Input data -
::::

theorem State.tally_kept {qs : Keep} (s : State) (i : Nat) (o : Occurrence) (hs : Kept qs s) : Kept qs (State.tally s i o) := by
  unfold State.tally
  repeat' first
    | with_reducible (first | assumption | intro _ | apply State.setBitOf_kept | apply State.setPair_kept | apply State.onPmu_kept
                            | apply State.sample_kept)
    | (extract_lets +onlyGivenNames x; first | (refine Kept.cut (qs := qs) x ?_ fun hx => ?_; subst x; rotate_left; clear_value x; rotate_left) | subst x)
    | split

theorem State.occur_kept {qs : Keep} (s : State) (o : Occurrence) (hs : Kept qs s) : Kept qs (State.occur s o) := by
  unfold State.occur
  repeat' first
    | with_reducible (first | assumption | intro _ | apply State.spent_kept | apply State.onPmu_kept | apply State.overflow_kept
                            | apply State.tally_kept | apply Kept.foldl)
    | (extract_lets +onlyGivenNames x; first | (refine Kept.cut (qs := qs) x ?_ fun hx => ?_; subst x; rotate_left; clear_value x; rotate_left) | subst x)
    | split

theorem State.bytes_kept {qs : Keep} (s : State) (k n : Nat) (hs : Kept qs s) : Kept qs (State.bytes s k n) := by
  unfold State.bytes
  with_reducible repeat' first | assumption | apply State.onPmu_kept

theorem State.log1_kept {qs : Keep} (s : State) (l : Nat) (e : Event) (k : Nat) (hs : Kept qs s) : Kept qs (State.log1 s l e k) := by
  unfold State.log1
  with_reducible repeat' first | assumption | apply State.updLd_kept

theorem keepRecord_kept {qs : Keep} (e : Event) (s : State) (hs : Kept qs s) : Kept qs (keepRecord e s) := by
  unfold keepRecord
  repeat' first
    | with_reducible (first | assumption | intro _ | refine Kept.pending (qs := qs) ?_ | refine Kept.regs (qs := qs) ?_
                            | refine Kept.lines (qs := qs) ?_ | refine Kept.stitches (qs := qs) ?_)
    | (extract_lets +onlyGivenNames x; subst x)
    | split
    | dsimp only
    | (with_reducible refine Kept.of_parts ?_ ?_ ?_ ?_ <;> dsimp only)

theorem sendRecord_kept {qs : Keep} (s : State) (r : Nat × Event) (hs : Kept qs s) : Kept qs (sendRecord s r) := by
  unfold sendRecord
  repeat' first
    | with_reducible (first | assumption | apply State.emit_kept)
    | split
    | exact Kept.same ‹_› rfl rfl rfl rfl

theorem writeQueued_kept {qs : Keep} (s : State) (hs : Kept qs s) : Kept qs (writeQueued s) := by
  unfold writeQueued
  repeat' first
    | with_reducible (first | assumption | intro _ | apply sendRecord_kept | apply Kept.foldl | apply Kept.foldl_second | apply Kept.foldl_third
                            | refine Kept.pending (qs := qs) ?_ | refine Kept.regs (qs := qs) ?_ | refine Kept.lines (qs := qs) ?_
                            | refine Kept.stitches (qs := qs) ?_)
    | dsimp only
    | (with_reducible refine Kept.of_parts ?_ ?_ ?_ ?_ <;> dsimp only)

theorem State.deliver_kept {qs : Keep} (s : State) (ks : List Nat) (l : Nat) (e : Event) (hs : Kept qs s) : Kept qs (State.deliver s ks l e) := by
  unfold State.deliver
  with_reducible repeat' first | assumption | intro _ | apply State.log1_kept | apply Kept.foldl

theorem State.logTo_kept {qs : Keep} (s : State) (ks : List Nat) (l : Nat) (e : Event) (hs : Kept qs s) : Kept qs (State.logTo s ks l e) := by
  unfold State.logTo
  with_reducible repeat' first | assumption | apply keepRecord_kept | apply State.deliver_kept

theorem State.vendor_kept {qs : Keep} (s : State) (l kind : Nat) (detail : List Nat) (hs : Kept qs s) : Kept qs (State.vendor s l kind detail) := by
  unfold State.vendor
  with_reducible repeat' first | assumption | apply State.logTo_kept

theorem State.markFenced_kept {qs : Keep} (s : State) (b : Block) (hs : Kept qs s) : Kept qs (State.markFenced s b) := by
  unfold State.markFenced
  repeat' first
    | with_reducible (first | assumption | intro _ | refine Kept.pending (qs := qs) ?_ | refine Kept.regs (qs := qs) ?_
                            | refine Kept.lines (qs := qs) ?_ | refine Kept.stitches (qs := qs) ?_)
    | split
    | dsimp only
    | (with_reducible refine Kept.of_parts ?_ ?_ ?_ ?_ <;> dsimp only)

theorem State.fenceOff_kept {qs : Keep} (s : State) (b : Block) (hs : Kept qs s) : Kept qs (State.fenceOff s b) := by
  unfold State.fenceOff
  repeat' first
    | with_reducible (first | assumption | intro _ | apply State.markFenced_kept | apply Kept.foldl | apply Kept.foldl_second
                            | apply Kept.foldl_third | refine Kept.pending (qs := qs) ?_ | refine Kept.regs (qs := qs) ?_
                            | refine Kept.lines (qs := qs) ?_ | refine Kept.stitches (qs := qs) ?_)
    | (extract_lets +onlyGivenNames x; subst x)
    | split
    | dsimp only
    | (with_reducible refine Kept.of_parts ?_ ?_ ?_ ?_ <;> dsimp only)

theorem State.unfence_kept {qs : Keep} (s : State) (b : Block) (hs : Kept qs s) : Kept qs (State.unfence s b) := by
  unfold State.unfence
  repeat' first
    | with_reducible (first | assumption | intro _ | refine Kept.pending (qs := qs) ?_ | refine Kept.regs (qs := qs) ?_
                            | refine Kept.lines (qs := qs) ?_ | refine Kept.stitches (qs := qs) ?_)
    | dsimp only
    | (with_reducible refine Kept.of_parts ?_ ?_ ?_ ?_ <;> dsimp only)

theorem State.expose_kept {qs : Keep} (s : State) (src inst : Nat) (hs : Kept qs s) : Kept qs (State.expose s src inst) := by
  unfold State.expose
  repeat' first
    | with_reducible (first | assumption | intro _ | refine Kept.pending (qs := qs) ?_ | refine Kept.regs (qs := qs) ?_
                            | refine Kept.lines (qs := qs) ?_ | refine Kept.stitches (qs := qs) ?_)
    | split
    | dsimp only
    | (with_reducible refine Kept.of_parts ?_ ?_ ?_ ?_ <;> dsimp only)

theorem State.unexpose_kept {qs : Keep} (s : State) (p : Exposure → Bool) (hs : Kept qs s) : Kept qs (State.unexpose s p) := by
  unfold State.unexpose
  repeat' first
    | with_reducible (first | assumption | intro _ | refine Kept.pending (qs := qs) ?_ | refine Kept.regs (qs := qs) ?_
                            | refine Kept.lines (qs := qs) ?_ | refine Kept.stitches (qs := qs) ?_)
    | dsimp only
    | (with_reducible refine Kept.of_parts ?_ ?_ ?_ ?_ <;> dsimp only)

theorem State.counted_kept {qs : Keep} (s : State) (n : Nat) (hs : Kept qs s) : Kept qs (State.counted s n).2 := by
  unfold State.counted
  repeat' first
    | with_reducible (first | assumption | intro _ | refine Kept.pending (qs := qs) ?_ | refine Kept.regs (qs := qs) ?_
                            | refine Kept.lines (qs := qs) ?_ | refine Kept.stitches (qs := qs) ?_)
    | (extract_lets +onlyGivenNames x; subst x)
    | split
    | dsimp only
    | (with_reducible refine Kept.of_parts ?_ ?_ ?_ ?_ <;> dsimp only)

theorem State.slewed_kept {qs : Keep} (s : State) (d : Nat) (hs : Kept qs s) : Kept qs (State.slewed s d).2 := by
  unfold State.slewed
  repeat' first
    | with_reducible (first | assumption | intro _ | apply State.setFld_kept | refine Kept.pending (qs := qs) ?_ | refine Kept.regs (qs := qs) ?_
                            | refine Kept.lines (qs := qs) ?_ | refine Kept.stitches (qs := qs) ?_)
    | (extract_lets +onlyGivenNames x; subst x)
    | split
    | dsimp only
    | (with_reducible refine Kept.of_parts ?_ ?_ ?_ ?_ <;> dsimp only)

theorem State.advance_kept {qs : Keep} (s : State) (n : Nat) (hs : Kept qs s) : Kept qs (State.advance s n) := by
  unfold State.advance
  repeat' first
    | with_reducible (first | assumption | intro _ | apply State.setTime_kept | apply State.counted_kept | apply State.slewed_kept
                            | refine Kept.pending (qs := qs) ?_ | refine Kept.regs (qs := qs) ?_ | refine Kept.lines (qs := qs) ?_
                            | refine Kept.stitches (qs := qs) ?_)
    | split
    | refine Kept.of_pair ‹_ = (_, _)› ?_
    | dsimp only
    | (with_reducible refine Kept.of_parts ?_ ?_ ?_ ?_ <;> dsimp only)

theorem State.until_kept {qs : Keep} (s : State) (t : Nat) (hs : Kept qs s) : Kept qs (State.until s t) := by
  unfold State.until
  with_reducible repeat' first | assumption | apply State.advance_kept

end Sys2Proof.Machine
end

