theorem injectStitch_kept {qs : Keep} (ch seam : Nat) (v : Stitch) (s : State) (hs : Kept qs s) : Kept qs (injectStitch ch seam v s).2 := by
  unfold injectStitch
  repeat' first
    | with_reducible (first | assumption | apply State.spent_kept | apply fire_kept | apply State.updDcc_kept)
    | split

theorem putStitch_kept {qs : Keep} (ch seam : Nat) (data : Stitch) (s : State) (hs : Kept qs s) : Kept qs (putStitch ch seam data s) := by
  unfold putStitch
  with_reducible repeat' first | assumption | intro _ | apply State.onCold_kept | apply State.updDcc_kept | apply injectStitch_kept
                               | apply StitchesWf.put

theorem skipStitch_kept {qs : Keep} (ch seam : Nat) (s : State) (hs : Kept qs s) : Kept qs (skipStitch ch seam s) := by
  unfold skipStitch
  with_reducible repeat' first | assumption | intro _ | apply State.onCold_kept

theorem noteWrite_kept {qs : Keep} (seam : Nat) (s : State) (hs : Kept qs s) : Kept qs (noteWrite seam s) := by
  unfold noteWrite
  repeat' first
    | with_reducible (first | assumption | intro _ | apply State.onCold_kept)
    | exact Kept.same ‹_› rfl rfl rfl rfl

theorem writeSeamDirect_kept {qs : Keep} (seam : Nat) (d : List Stitch) (s : State) (hs : Kept qs s) : Kept qs (writeSeamDirect seam d s) := by
  unfold writeSeamDirect
  repeat' first
    | with_reducible (first | assumption | intro _ | apply State.count_kept | apply forAll_kept | apply putStitch_kept | apply skipStitch_kept
                            | apply noteWrite_kept)
    | (extract_lets +onlyGivenNames x; subst x)
    | split

theorem refreshSubstitutes_kept {qs : Keep} (seam : Nat) (d : List Stitch) (s : State) (hs : Kept qs s) : Kept qs (refreshSubstitutes seam d s) := by
  unfold refreshSubstitutes
  repeat' first
    | with_reducible (first | assumption | intro _ | apply forAll_kept | apply writeSeamDirect_kept)
    | split

theorem issueSeam_kept {qs : Keep} (seam : Nat) (d : List Stitch) (s : State) (hs : Kept qs s) : Kept qs (issueSeam seam d s) := by
  unfold issueSeam
  repeat' first
    | with_reducible (first | assumption | intro _ | apply State.count_kept | apply State.onCold_kept | apply forAll_kept | apply skipStitch_kept
                            | apply noteWrite_kept)
    | (extract_lets +onlyGivenNames x; subst x)
    | split

theorem useSlot_kept {qs : Keep} (p : Nat) (s : State) (hs : Kept qs s) : Kept qs (useSlot p s) := by
  unfold useSlot
  repeat' first
    | with_reducible (first | assumption | apply State.onVault_kept)
    | split

theorem appendRecord_kept {qs : Keep} (r : Nat → BitVec 256) (s : State) (hs : Kept qs s) : Kept qs (appendRecord r s) := by
  unfold appendRecord
  with_reducible repeat' first | assumption | intro _ | apply State.onCold_kept

theorem trimJournal_kept {qs : Keep} (s : State) (hs : Kept qs s) : Kept qs (trimJournal s) := by
  unfold trimJournal
  repeat' first
    | with_reducible (first | assumption | intro _ | refine Kept.pending (qs := qs) ?_ | refine Kept.regs (qs := qs) ?_
                            | refine Kept.lines (qs := qs) ?_ | refine Kept.stitches (qs := qs) ?_)
    | (extract_lets +onlyGivenNames x; first | (refine Kept.cut (qs := qs) x ?_ fun hx => ?_; subst x; rotate_left; clear_value x; rotate_left) | subst x)
    | dsimp only
    | (with_reducible refine Kept.of_parts ?_ ?_ ?_ ?_ <;> dsimp only)

theorem checkpoint_kept {qs : Keep} (body mask : Nat) (s : State) (hs : Kept qs s) : Kept qs (checkpoint body mask s) := by
  unfold checkpoint
  with_reducible repeat' first | assumption | intro _ | apply State.onCold_kept | apply appendRecord_kept

theorem writeGroup_kept {qs : Keep} (base g : Nat) (new : List (Nat × List Nat)) (s : State) (hs : Kept qs s) : Kept qs (writeGroup base g new s) :=
    by
  unfold writeGroup
  with_reducible repeat' first | assumption | intro _ | apply forAll_kept | apply writeSeamDirect_kept | apply refreshSubstitutes_kept

theorem putRoot_kept {qs : Keep} (r c : Nat) (body : List Nat) (s : State) (hs : Kept qs s) : Kept qs (putRoot r c body s) := by
  unfold putRoot
  repeat' first
    | with_reducible (first | assumption | apply State.onVault_kept | apply writeGroup_kept)
    | exact Kept.same ‹_› rfl rfl rfl rfl

theorem clearPages_kept {qs : Keep} (b : Nat) (s : State) (hs : Kept qs s) : Kept qs (clearPages b s) := by
  unfold clearPages
  repeat' first
    | with_reducible (first | assumption | intro _ | apply State.onHot_kept | apply State.onCold_kept | apply Kept.foldl | apply Kept.foldl_second
                            | apply Kept.foldl_third | apply LinesWf.put | apply LinesWf.keep | exact LinesWf.nil
                            | refine Kept.pending (qs := qs) ?_ | refine Kept.regs (qs := qs) ?_ | refine Kept.lines (qs := qs) ?_
                            | refine Kept.stitches (qs := qs) ?_)
    | (extract_lets +onlyGivenNames x; first | (refine Kept.cut (qs := qs) x ?_ fun hx => ?_; subst x; rotate_left; clear_value x; rotate_left) | subst x)
    | split
    | dsimp only
    | (with_reducible refine Kept.of_parts ?_ ?_ ?_ ?_ <;> dsimp only)

theorem poisonCached_kept {qs : Keep} (b : Nat) (s : State) (hs : Kept qs s) : Kept qs (poisonCached b s) := by
  unfold poisonCached
  repeat' first
    | with_reducible (first | assumption | intro _ | apply State.onHot_kept | apply State.onCold_kept | apply forAll_kept | apply clearPages_kept
                            | apply Kept.foldl)
    | (extract_lets +onlyGivenNames x; first | (refine Kept.cut (qs := qs) x ?_ fun hx => ?_; subst x; rotate_left; clear_value x; rotate_left) | subst x)
    | split
    | exact Kept.same ‹_› rfl rfl rfl rfl

theorem failRoot_kept {qs : Keep} (r : Nat) (s : State) (hs : Kept qs s) : Kept qs (failRoot r s) := by
  unfold failRoot
  repeat' first
    | with_reducible (first | assumption | intro _ | apply State.count_kept | apply State.report_kept | apply State.onCold_kept | apply forAll_kept
                            | apply poisonCached_kept)
    | (extract_lets +onlyGivenNames x; first | (refine Kept.cut (qs := qs) x ?_ fun hx => ?_; subst x; rotate_left; clear_value x; rotate_left) | subst x)
    | split
    | exact Kept.same ‹_› rfl rfl rfl rfl

theorem loseRoot_kept {qs : Keep} (s : State) (r : Nat) (hs : Kept qs s) : Kept qs (loseRoot s r) := by
  unfold loseRoot
  repeat' first
    | with_reducible (first | assumption | intro _ | apply State.onCold_kept | apply State.onVault_kept | apply failRoot_kept)
    | (extract_lets +onlyGivenNames x; first | (refine Kept.cut (qs := qs) x ?_ fun hx => ?_; subst x; rotate_left; clear_value x; rotate_left) | subst x)
    | exact Kept.same ‹_› rfl rfl rfl rfl

theorem loseItem_kept {qs : Keep} (i : VaultItem) (s : State) (hs : Kept qs s) : Kept qs (loseItem i s) := by
  unfold loseItem
  repeat' first
    | with_reducible (first | assumption | apply State.spent_kept | apply State.onVault_kept | apply forAll_kept | apply loseRoot_kept)
    | split
    | exact Kept.same ‹_› rfl rfl rfl rfl

theorem useItem_kept {qs : Keep} (i : VaultItem) (s : State) (hs : Kept qs s) : Kept qs (useItem i s) := by
  unfold useItem
  repeat' first
    | with_reducible (first | assumption | intro _ | apply State.report_kept | apply State.onVault_kept | apply loseItem_kept)
    | (extract_lets +onlyGivenNames x; first | (refine Kept.cut (qs := qs) x ?_ fun hx => ?_; subst x; rotate_left; clear_value x; rotate_left) | subst x)
    | split
    | exact Kept.same ‹_› rfl rfl rfl rfl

::::

Task to complete -
What are the lines above, starting at the one with "assumption | apply State.updLd_kept" and ending at the one with "Kept.foldl_second | apply Kept.foldl_third"? Give them again exactly, and only them.

Response to this exercise -
  with_reducible repeat' first | assumption | apply State.updLd_kept

theorem keepRecord_kept {qs : Keep} (e : Event) (s : State) (hs : Kept qs s) : Kept qs (keepRecord e s) := by
  unfold keepRecord
  repeat' first
    | with_reducible (first | assumption | intro _ | refine Kept.pending (qs := qs) ?_ | refine Kept.regs (qs := qs) ?_
                            | refine Kept.lines (qs := qs) ?_ | refine Kept.stitches (qs := qs) ?_)
    | (extract_lets +onlyGivenNames x; subst x)
    | split
    | dsimp only
    | (with_reducible refine Kept.of_parts ?_ ?_ ?_ ?_ <;> dsimp only)

theorem sendRecord_kept {qs : Keep} (s : State) (r : Nat × Event) (hs : Kept qs s) : Kept qs (sendRecord s r) := by
  unfold sendRecord
  repeat' first
    | with_reducible (first | assumption | apply State.emit_kept)
    | split
    | exact Kept.same ‹_› rfl rfl rfl rfl

theorem writeQueued_kept {qs : Keep} (s : State) (hs : Kept qs s) : Kept qs (writeQueued s) := by
  unfold writeQueued
  repeat' first
    | with_reducible (first | assumption | intro _ | apply sendRecord_kept | apply Kept.foldl | apply Kept.foldl_second | apply Kept.foldl_third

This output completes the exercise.